Text mining using database tomography and bibliometrics: A review

Abstract Database tomography (DT) is a textual database analysis system consisting of two major components: (1) algorithms for extracting multiword phrase frequencies and phrase proximities (physical closeness of the multiword technical phrases) from any type of large textual database, to augment (2) interpretative capabilities of the expert human analyst. DT has been used to derive technical intelligence from a variety of textual database sources, most recently the published technical literature as exemplified by the Science Citation Index (SCI) and the Engineering Compendex (EC).

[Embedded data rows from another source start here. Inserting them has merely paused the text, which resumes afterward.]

/-! ## `writeIlen` -/

@[simp] theorem State.writeIlen_status (s : State) (v : Word) : (s.writeIlen v).status = s.status.closed := rfl
@[simp] theorem State.writeIlen_errInfo (s : State) (v : Word) : (s.writeIlen v).errInfo = s.errInfo := rfl
@[simp] theorem State.writeIlen_ilen (s : State) (v : Word) : (s.writeIlen v).ilen = v := rfl
@[simp] theorem State.writeIlen_olen (s : State) (v : Word) : (s.writeIlen v).olen = s.olen := rfl
@[simp] theorem State.writeIlen_srcOff (s : State) (v : Word) : (s.writeIlen v).srcOff = s.srcOff := rfl
@[simp] theorem State.writeIlen_srcLen (s : State) (v : Word) : (s.writeIlen v).srcLen = s.srcLen := rfl
@[simp] theorem State.writeIlen_ibufSize (s : State) (v : Word) : (s.writeIlen v).ibufSize = s.ibufSize := rfl
@[simp] theorem State.writeIlen_obufSize (s : State) (v : Word) : (s.writeIlen v).obufSize = s.obufSize := rfl
@[simp] theorem State.writeIlen_crcR (s : State) (v : Word) : (s.writeIlen v).crcR = s.crcR := rfl
@[simp] theorem State.writeIlen_pPos (s : State) (v : Word) : (s.writeIlen v).pPos = 0 := rfl
@[simp] theorem State.writeIlen_chLen (s : State) (v : Word) : (s.writeIlen v).chLen = s.chLen := rfl
@[simp] theorem State.writeIlen_chTag (s : State) (v : Word) : (s.writeIlen v).chTag = s.chTag := rfl
@[simp] theorem State.writeIlen_chDoff (s : State) (v : Word) : (s.writeIlen v).chDoff = s.chDoff := rfl
@[simp] theorem State.writeIlen_chCrc (s : State) (v : Word) : (s.writeIlen v).chCrc = s.chCrc := rfl
@[simp] theorem State.writeIlen_chCalc (s : State) (v : Word) : (s.writeIlen v).chCalc = s.chCalc := rfl
@[simp] theorem State.writeIlen_ihWidth (s : State) (v : Word) : (s.writeIlen v).ihWidth = s.ihWidth := rfl
@[simp] theorem State.writeIlen_ihHeight (s : State) (v : Word) : (s.writeIlen v).ihHeight = s.ihHeight := rfl
@[simp] theorem State.writeIlen_ihDepth (s : State) (v : Word) : (s.writeIlen v).ihDepth = s.ihDepth := rfl
@[simp] theorem State.writeIlen_ihCtype (s : State) (v : Word) : (s.writeIlen v).ihCtype = s.ihCtype := rfl
@[simp] theorem State.writeIlen_ihComp (s : State) (v : Word) : (s.writeIlen v).ihComp = s.ihComp := rfl
@[simp] theorem State.writeIlen_ihFilt (s : State) (v : Word) : (s.writeIlen v).ihFilt = s.ihFilt := rfl
@[simp] theorem State.writeIlen_ihIlace (s : State) (v : Word) : (s.writeIlen v).ihIlace = s.ihIlace := rfl
@[simp] theorem State.writeIlen_ibuf (s : State) (v : Word) : (s.writeIlen v).ibuf = s.ibuf := rfl
@[simp] theorem State.writeIlen_obuf (s : State) (v : Word) : (s.writeIlen v).obuf = s.obuf := rfl
@[simp] theorem State.writeIlen_ibufDraw (s : State) (v : Word) : (s.writeIlen v).ibufDraw = s.ibufDraw := rfl
@[simp] theorem State.writeIlen_obufDraw (s : State) (v : Word) : (s.writeIlen v).obufDraw = s.obufDraw := rfl
@[simp] theorem State.writeIlen_pending (s : State) (v : Word) : (s.writeIlen v).pending = s.pending := rfl
@[simp] theorem State.writeIlen_replies (s : State) (v : Word) : (s.writeIlen v).replies = s.replies := rfl

/-! ## `writeIbuf` -/

@[simp] theorem State.writeIbuf_status (s : State) (a : Nat) (b : Byte) : (s.writeIbuf a b).status = s.status.closed := rfl
@[simp] theorem State.writeIbuf_errInfo (s : State) (a : Nat) (b : Byte) : (s.writeIbuf a b).errInfo = s.errInfo := rfl
@[simp] theorem State.writeIbuf_ilen (s : State) (a : Nat) (b : Byte) : (s.writeIbuf a b).ilen = s.ilen := rfl
@[simp] theorem State.writeIbuf_olen (s : State) (a : Nat) (b : Byte) : (s.writeIbuf a b).olen = s.olen := rfl
@[simp] theorem State.writeIbuf_srcOff (s : State) (a : Nat) (b : Byte) : (s.writeIbuf a b).srcOff = s.srcOff := rfl
@[simp] theorem State.writeIbuf_srcLen (s : State) (a : Nat) (b : Byte) : (s.writeIbuf a b).srcLen = s.srcLen := rfl
@[simp] theorem State.writeIbuf_ibufSize (s : State) (a : Nat) (b : Byte) : (s.writeIbuf a b).ibufSize = s.ibufSize := rfl
@[simp] theorem State.writeIbuf_obufSize (s : State) (a : Nat) (b : Byte) : (s.writeIbuf a b).obufSize = s.obufSize := rfl
@[simp] theorem State.writeIbuf_crcR (s : State) (a : Nat) (b : Byte) : (s.writeIbuf a b).crcR = s.crcR := rfl
@[simp] theorem State.writeIbuf_pPos (s : State) (a : Nat) (b : Byte) : (s.writeIbuf a b).pPos = 0 := rfl
@[simp] theorem State.writeIbuf_chLen (s : State) (a : Nat) (b : Byte) : (s.writeIbuf a b).chLen = s.chLen := rfl
@[simp] theorem State.writeIbuf_chTag (s : State) (a : Nat) (b : Byte) : (s.writeIbuf a b).chTag = s.chTag := rfl
@[simp] theorem State.writeIbuf_chDoff (s : State) (a : Nat) (b : Byte) : (s.writeIbuf a b).chDoff = s.chDoff := rfl
@[simp] theorem State.writeIbuf_chCrc (s : State) (a : Nat) (b : Byte) : (s.writeIbuf a b).chCrc = s.chCrc := rfl
@[simp] theorem State.writeIbuf_chCalc (s : State) (a : Nat) (b : Byte) : (s.writeIbuf a b).chCalc = s.chCalc := rfl
@[simp] theorem State.writeIbuf_ihWidth (s : State) (a : Nat) (b : Byte) : (s.writeIbuf a b).ihWidth = s.ihWidth := rfl
@[simp] theorem State.writeIbuf_ihHeight (s : State) (a : Nat) (b : Byte) : (s.writeIbuf a b).ihHeight = s.ihHeight := rfl
@[simp] theorem State.writeIbuf_ihDepth (s : State) (a : Nat) (b : Byte) : (s.writeIbuf a b).ihDepth = s.ihDepth := rfl
@[simp] theorem State.writeIbuf_ihCtype (s : State) (a : Nat) (b : Byte) : (s.writeIbuf a b).ihCtype = s.ihCtype := rfl
@[simp] theorem State.writeIbuf_ihComp (s : State) (a : Nat) (b : Byte) : (s.writeIbuf a b).ihComp = s.ihComp := rfl
@[simp] theorem State.writeIbuf_ihFilt (s : State) (a : Nat) (b : Byte) : (s.writeIbuf a b).ihFilt = s.ihFilt := rfl
@[simp] theorem State.writeIbuf_ihIlace (s : State) (a : Nat) (b : Byte) : (s.writeIbuf a b).ihIlace = s.ihIlace := rfl
@[simp] theorem State.writeIbuf_ibuf (s : State) (a : Nat) (b : Byte) : (s.writeIbuf a b).ibuf = Memory.write s.ibuf a b := rfl
@[simp] theorem State.writeIbuf_obuf (s : State) (a : Nat) (b : Byte) : (s.writeIbuf a b).obuf = s.obuf := rfl
@[simp] theorem State.writeIbuf_ibufDraw (s : State) (a : Nat) (b : Byte) : (s.writeIbuf a b).ibufDraw = s.ibufDraw := rfl
@[simp] theorem State.writeIbuf_obufDraw (s : State) (a : Nat) (b : Byte) : (s.writeIbuf a b).obufDraw = s.obufDraw := rfl
@[simp] theorem State.writeIbuf_pending (s : State) (a : Nat) (b : Byte) : (s.writeIbuf a b).pending = s.pending := rfl
@[simp] theorem State.writeIbuf_replies (s : State) (a : Nat) (b : Byte) : (s.writeIbuf a b).replies = s.replies := rfl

Phrase frequency analysis (the occurrence frequency of multiword technical phrases) provides the pervasive technical themes of the topical databases of interest, and phrase proximity analysis provides the relationships among the pervasive technical themes. In the structured published literature databases, bibliometric analysis of the database records supplements the DT results by identifying: the recent most prolific topical area authors; the journals that contain numerous topical area papers; the institutions that produce numerous topical area papers; the keywords specified most frequently by the topical area authors; the authors whose works are cited most frequently in the topical area papers; and the particular papers and journals cited most frequently in the topical area papers. This review paper summarizes: (1) the theory and background development of DT; (2) past published and unpublished literature study results; (3) present application activities; (4) potential expansion to new DT applications. In addition, application of DT to technology forecasting is addressed.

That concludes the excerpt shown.